## TASK PROMPT
The lines below are to be quoted exactly, from the first through the one that contains "tier : Fin 4 := 0".

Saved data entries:
-- ==== Sys2Proof/Machine/State.lean ====
section
/-! DEFINITION. The machine's state: one structure per block of the spec, the registers, the queue of waiting
commands and what the block has driven out; the reasons a step can stop; and the state right after reset. -/

namespace Sys2Proof.Machine

/-- Who made a request to a plot (R22, R24, R25), and how its answer finds its way back. -/
inductive Origin where
  /-- A CXL.mem request of a local LD, named by the host's own tag. -/
  | host (ld : Ld) (tag : Nat)
  /-- A line of a ring operation: LD, ring and the operation's number. -/
  | ring (ld : Ld) (ring : RingNo) (op : Nat)
  /-- A request the partner forwarded, named by the partner's tag (R31, R344). -/
  | forwarded (mid : Mid) (tag : Nat)
  /-- A request of a chain ingress class, answered to a chain node under its tag (R396, R397). -/
  | chain (mid : Mid) (node tag : Nat)
  /-- An Inject Poison or Clear Poison of an LD's mailbox (R428). -/
  | mailbox (ld : Ld)
  /-- A host's write-back in answer to a snoop (R213). -/
  | writeBack (mid : Mid)
  /-- A mirrored write applied from the twin's stream (R31, R340). -/
  | mirror
  deriving DecidableEq, Repr

/-- A run of granules whose table entries are valid and name one plot (R34). -/
structure GranuleRun where
  base : Nat
  size : Nat
  plot : Nat
  deriving DecidableEq, Repr

/-- A clod's translation entry (R44). The default is the zero entry: never written (R40). -/
structure Entry where
  tier : Fin 4 := 0
  dirty : Bool := false
  hasBase : Bool := false
  /-- migr_lock with lock_engine: the low four bits of the engine's master ID -/
  lock : Option (Fin 16) := none
  pins : Fin 16 := 0
  marked : Bool := false
  frame : Nat := 0
  overlay : Nat := 0
  bed : Fin 4 := 0
  stratum : Nat := 0
  row : Nat := 0
  grain : Nat := 0
  heat : Nat := 0
  /-- the stored crc8 does not match (R46) -/
  crcBad : Bool := false
  deriving DecidableEq, Repr

/-- Who asked for an admission or a release clean-up, to be answered (R52). -/
inductive AdmOrigin where
  | ring (ld : Ld) (ring : RingNo) (op : Nat)
  | fabricManager
  | twin (tag : Nat)
  deriving DecidableEq, Repr

/-- A job of the side-A admission engine (R52). -/
inductive AdmJob where
  | admitPlot (origin : AdmOrigin) (a : Admission)
  | cleanup (plot : PlotId)
  deriving DecidableEq, Repr

/-- TMG's plot and translation state (02). -/
structure Plots where
  /-- the 4,096 plot IDs; unlisted: FREE, never admitted -/
  plots : Sparse Plot := []
  /-- the granule table as its runs (R34); reset: every entry invalid -/
  granules : List GranuleRun := []
  /-- the translation table (R44); unlisted: the zero entry (R40) -/
  entries : Sparse Entry := []
  /-- the map cache: sets of clod numbers, most recently used first (R47, R48) -/
  mapCache : Sparse (List Nat) := []
  /-- map-cache misses whose Loam read is outstanding, with the clod changed meanwhile (R49) -/
  mapFills : List (Nat × Bool) := []
  /-- jobs waiting at the admission engine, in arrival order (R52) -/
  admQueue : List AdmJob := []
  /-- the job in progress, waiting for the partner or for zeroing (R55, R40) -/
  admActive : Option AdmJob := none
  /-- the plot of the admission in progress: proposed to the partner, or zeroing (R55) -/
  admPlot : Option AdminPlot := none
  /-- requests sent to the engine on side A, by their tag, and the next tag (R52) -/
  admSent : List (Nat × AdmJob) := []
  admTag : Nat := 1
  /-- requests of side B whose plot has entered ADMITTING here, by their tag (R55) -/
  admGiven : List (Nat × Nat) := []
  /-- masters and plots denied in the current window: (mid, plot, window) (R66) -/
  denySeen : List (Nat × Nat × Nat) := []
  /-- per plot, the checked requests a drain still waits for (R64) -/
  aclDrain : Sparse (List Nat) := []
  /-- max_capacity in granules, from the option area (R32) -/
  maxCapacity : Nat := 0
  /-- installed Loam in MiB, and the pools' and record region's share (R50) -/
  loamMib : Nat := 0
  poolsMib : Nat := 9216
  recordMib : Nat := 1024
  deriving DecidableEq, Repr

/-- Where a write accepted by the POU stands (R157, R171, R172, R411). -/
inductive WriteStage where
  /-- accepted, not yet ordered -/
  | waiting
  /-- ordered, waiting in the merge buffer for its old line (R411) -/
  | merging
  /-- ordered and whole, waiting for a front-cache way (R190, R195) -/
  | unapplied
  /-- applied at this controller (R156) -/
  | applied
  deriving DecidableEq, Repr

/-- One write the POU holds, from acceptance to completion. -/
structure WriteRec where
  id : Nat
  origin : Origin
  mid : Nat
  plot : Nat
  line : Nat
  data : Line
  be : ByteMask
  poison : Bool
  metaVal : MetaValue
  acceptedAt : Nat
  stage : WriteStage := .waiting
  /-- the directory: 0 not asked, 1 snoops out, 2 done or none needed (R172) -/
  dir : Fin 3 := 0
  /-- the plot's sequence number, once ordered (R168) -/
  seq : Nat := 0
  /-- place in the controller's order, once ordered -/
  ord : Nat := 0
  /-- counter of the ordered twin frame that carries it, once sent -/
  frameCtr : Nat := 0
  /-- the partner's acknowledgement has been received (R29) -/
  acked : Bool := false
  /-- the clod's change-map entry is set (R30) -/
  mapped : Bool := false
  /-- merged into an old line that was poisoned (R412) -/
  oldPoison : Bool := false
  /-- the back-pressure delay still holds the completion (R179) -/
  delayed : Bool := false
  /-- durable (R156) -/
  durable : Bool := false
  /-- a counted wait it stands in: 0 none, 1 for a hazard entry (R171), 2 for a merge entry (R410) -/
  stalled : Fin 3 := 0
  /-- the MAC of the epoch it came in: 0 checked good or none, 1 not yet checked, 2 still arriving (R88) -/
  mac : Fin 3 := 0
  /-- its host has no write credit left: not accepted yet (R180) -/
  uncredited : Bool := false
  /-- its wait for a victim entry has been counted (R195) -/
  fullCounted : Bool := false
  /-- its clod's lookup in the map cache: 0 not begun, 1 waiting for the entry, 2 done (R49) -/
  looked : Fin 3 := 0
  /-- a host's write-back in answer to a snoop (R213) -/
  back : Bool := false
  deriving DecidableEq, Repr

/-- One read the POU holds (R158, R169). -/
structure ReadRec where
  id : Nat
  origin : Origin
  mid : Nat
  plot : Nat
  line : Nat
  metaVal : MetaValue
  dir : Fin 3 := 0
  /-- place in the order, once ordered -/
  ord : Nat := 0
  /-- the line is being fetched: by a fill, a grain read, or the partner's answer under a tag (R46) -/
  fetching : Bool := false
  remoteTag : Option Nat := none
  /-- the front cache has missed and the clod's lookup is: 0 not begun, 1 waiting for the entry, 2 done (R49) -/
  looked : Fin 3 := 0
  /-- its wait for a victim entry has been counted (R195) -/
  fullCounted : Bool := false
  /-- the MAC of the epoch it came in, as for a write (R88) -/
  mac : Fin 3 := 0
  /-- the data, once found -/
  val : Option LineVal := none
  deriving DecidableEq, Repr

/-- A write this controller forwarded to the plot's home (R31, R344). -/
structure FwdWrite where
  id : Nat
  tag : Nat
  origin : Origin
  mid : Nat
  plot : Nat
  line : Nat
  data : Line
  be : ByteMask
  poison : Bool
  metaVal : MetaValue
  acceptedAt : Nat
  /-- the sequence number its mirrored copy carried, once applied -/
  seq : Option Nat := none
  /-- the home's durable notice, or a durable mark, covers it -/
  noticed : Bool := false
  delayed : Bool := false
  deriving DecidableEq, Repr

/-- A read this controller forwarded to the plot's home (R13). -/
structure FwdRead where
  id : Nat
  tag : Nat
  origin : Origin
  mid : Nat
  plot : Nat
  line : Nat
  metaVal : MetaValue
  deriving DecidableEq, Repr

/-- A GPF Phase 2 in progress: its port, its start and its marked writes (R166). -/
structure Gpf where
  port : Port
  start : Nat
  marked : List Nat
  deriving DecidableEq, Repr

/-- The POU's state (05). -/
structure Pou where
  /-- the next request number, and the next place in the order -/
  nextId : Nat := 1
  nextOrd : Nat := 1
  writes : List WriteRec := []
  reads : List ReadRec := []
  fwdWrites : List FwdWrite := []
  fwdReads : List FwdRead := []
  /-- GPF Phase 2 requests in progress (R166) -/
  gpfs : List Gpf := []
  /-- the partner's level in 1/1,024, and its latest stop bit (R177, R178) -/
  partnerLevel : Nat := 0
  partnerStop : Bool := false
  /-- write credits withheld from each port's host in stage 3 (R180) -/
  withheld : Sparse Nat := []
  /-- stage 3: since when (R180) -/
  stopSince : Option Nat := none
  /-- dirty grains: key clod × 16 + grain (R175) -/
  dirty : Sparse Bool := []
  /-- per dirty clod, one more than the time of the first write that dirtied it (R314) -/
  dirtyAge : Sparse Nat := []
  deriving DecidableEq, Repr

/-- One way of the front cache: its tag entry (R188) and its data slot (R189). -/
structure FcWay where
  line : Nat := 0
  /-- 0 invalid, 1 clean, 2 dirty, 3 filling -/
  state : Fin 4 := 0
  poison : Bool := false
  hard : Bool := false
  data : Line := 0
  /-- chunks whose parity fails, bit c for chunk c (R189) -/
  badChunks : BitVec 4 := 0
  /-- tag copies with bad parity, and whether two good copies differ (R203) -/
  badTag0 : Bool := false
  badTag1 : Bool := false
  tagDiffer : Bool := false
  /-- parity errors the slot has shown after being rewritten (R205) -/
  parCount : Nat := 0
  deriving DecidableEq, Repr

/-- One victim-buffer line (R195 to R197). -/
structure Victim where
  line : Nat
  val : LineVal
  slice : Nat
  set : Nat
  way : Nat
  /-- held as dirty after a cancelled eviction (R196) -/
  held : Bool
  /-- the Loam write that frees the entry: its request's number, once it has one -/
  write : Option Nat
  /-- where its latest write went, and the master the eviction is issued for -/
  lpa : Nat := 0
  mid : Nat
  /-- chunks whose parity fails (R202) -/
  badChunks : BitVec 4 := 0
  deriving DecidableEq, Repr

/-- Who waits for a fill. -/
inductive FillUser where
  | read (id : Nat)
  | merge (line : Nat)
  | flush
  /-- a clod fetch served for the partner (R288) -/
  | service (tag : Nat)
  /-- the repair of an uncorrectable Loam line (R418) -/
  | repair (line : Nat)
  /-- a clod to be sent to the twin (R374) -/
  | copy (clod : Nat)
  deriving DecidableEq, Repr

/-- A pending fill: the line, what Loam holds for it, and who waits (R192, R193). -/
structure Fill where
  line : Nat
  /-- the contents the read finds, taken when LMC received it (R232) -/
  val : LineVal
  /-- the frame and line of the Loam read -/
  lpa : Nat
  /-- the master it was read for, and its request's number at LMC -/
  mid : Nat := 0
  req : Nat := 0
  users : List FillUser
  /-- the beat the requester named first (R193) -/
  startBeat : Fin 4
  /-- an XTS check failed on it once; the line is decrypted again (R448) -/
  rechecked : Bool := false
  deriving DecidableEq, Repr

/-- What a maintenance operation does (R198). -/
inductive MaintOp where
  | zero | flush | drop
  deriving DecidableEq, Repr

/-- A maintenance operation that waits: for the fill of its line to write its way (R199), for a way, or behind another of its line. -/
structure Maint where
  line : Nat
  mid : Nat
  op : MaintOp
  deriving DecidableEq, Repr

/-- A directory entry (R207). -/
structure DirEntry where
  line : Nat := 0
  /-- 0 invalid, 1 shared, 2 exclusive, 3 busy -/
  state : Fin 4 := 0
  coarse : Bool := false
  /-- up to four master IDs, the owner first -/
  ptrs : List Nat := []
  vector : BitVec 64 := 0
  deriving DecidableEq, Repr

/-- Why a snoop was sent (R212, R217, R210, R401). -/
inductive SnoopCause where
  | read (id : Nat)
  | write (id : Nat)
  /-- an eviction of a full set's entry, for the line that takes its place -/
  | evict (newLine : Nat)
  /-- a snoop request of the home, to be answered over the twin link -/
  | twin (tag : Nat)
  /-- a snoop request of a chain owner, to be answered to its node -/
  | chain (node tag : Nat)
  deriving DecidableEq, Repr

/-- One snoop slot in use (R215). -/
structure Snoop where
  id : Nat
  /-- the holder: a local LD, one of the partner's, or a chain ingress class -/
  target : Nat
  line : Nat
  /-- true: BISnpInv, false: BISnpData -/
  inv : Bool
  cause : SnoopCause
  sentAt : Nat
  /-- requests with a lower number had reached the POU when it was sent (R214) -/
  before : Nat := 0
  /-- modified data the host wrote back, for the answer to a chain owner (R401) -/
  back : Option LineVal := none
  /-- the host's answer has come, but its MAC has yet to be checked (R88) -/
  answer : Option (Option LineVal) := none
  mac : Fin 3 := 0
  deriving DecidableEq, Repr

## EXERCISE RESULT
-- ==== Sys2Proof/Machine/State.lean ====
section
/-! DEFINITION. The machine's state: one structure per block of the spec, the registers, the queue of waiting
commands and what the block has driven out; the reasons a step can stop; and the state right after reset. -/

namespace Sys2Proof.Machine

/-- Who made a request to a plot (R22, R24, R25), and how its answer finds its way back. -/
inductive Origin where
  /-- A CXL.mem request of a local LD, named by the host's own tag. -/
  | host (ld : Ld) (tag : Nat)
  /-- A line of a ring operation: LD, ring and the operation's number. -/
  | ring (ld : Ld) (ring : RingNo) (op : Nat)
  /-- A request the partner forwarded, named by the partner's tag (R31, R344). -/
  | forwarded (mid : Mid) (tag : Nat)
  /-- A request of a chain ingress class, answered to a chain node under its tag (R396, R397). -/
  | chain (mid : Mid) (node tag : Nat)
  /-- An Inject Poison or Clear Poison of an LD's mailbox (R428). -/
  | mailbox (ld : Ld)
  /-- A host's write-back in answer to a snoop (R213). -/
  | writeBack (mid : Mid)
  /-- A mirrored write applied from the twin's stream (R31, R340). -/
  | mirror
  deriving DecidableEq, Repr

/-- A run of granules whose table entries are valid and name one plot (R34). -/
structure GranuleRun where
  base : Nat
  size : Nat
  plot : Nat
  deriving DecidableEq, Repr

/-- A clod's translation entry (R44). The default is the zero entry: never written (R40). -/
structure Entry where
  tier : Fin 4 := 0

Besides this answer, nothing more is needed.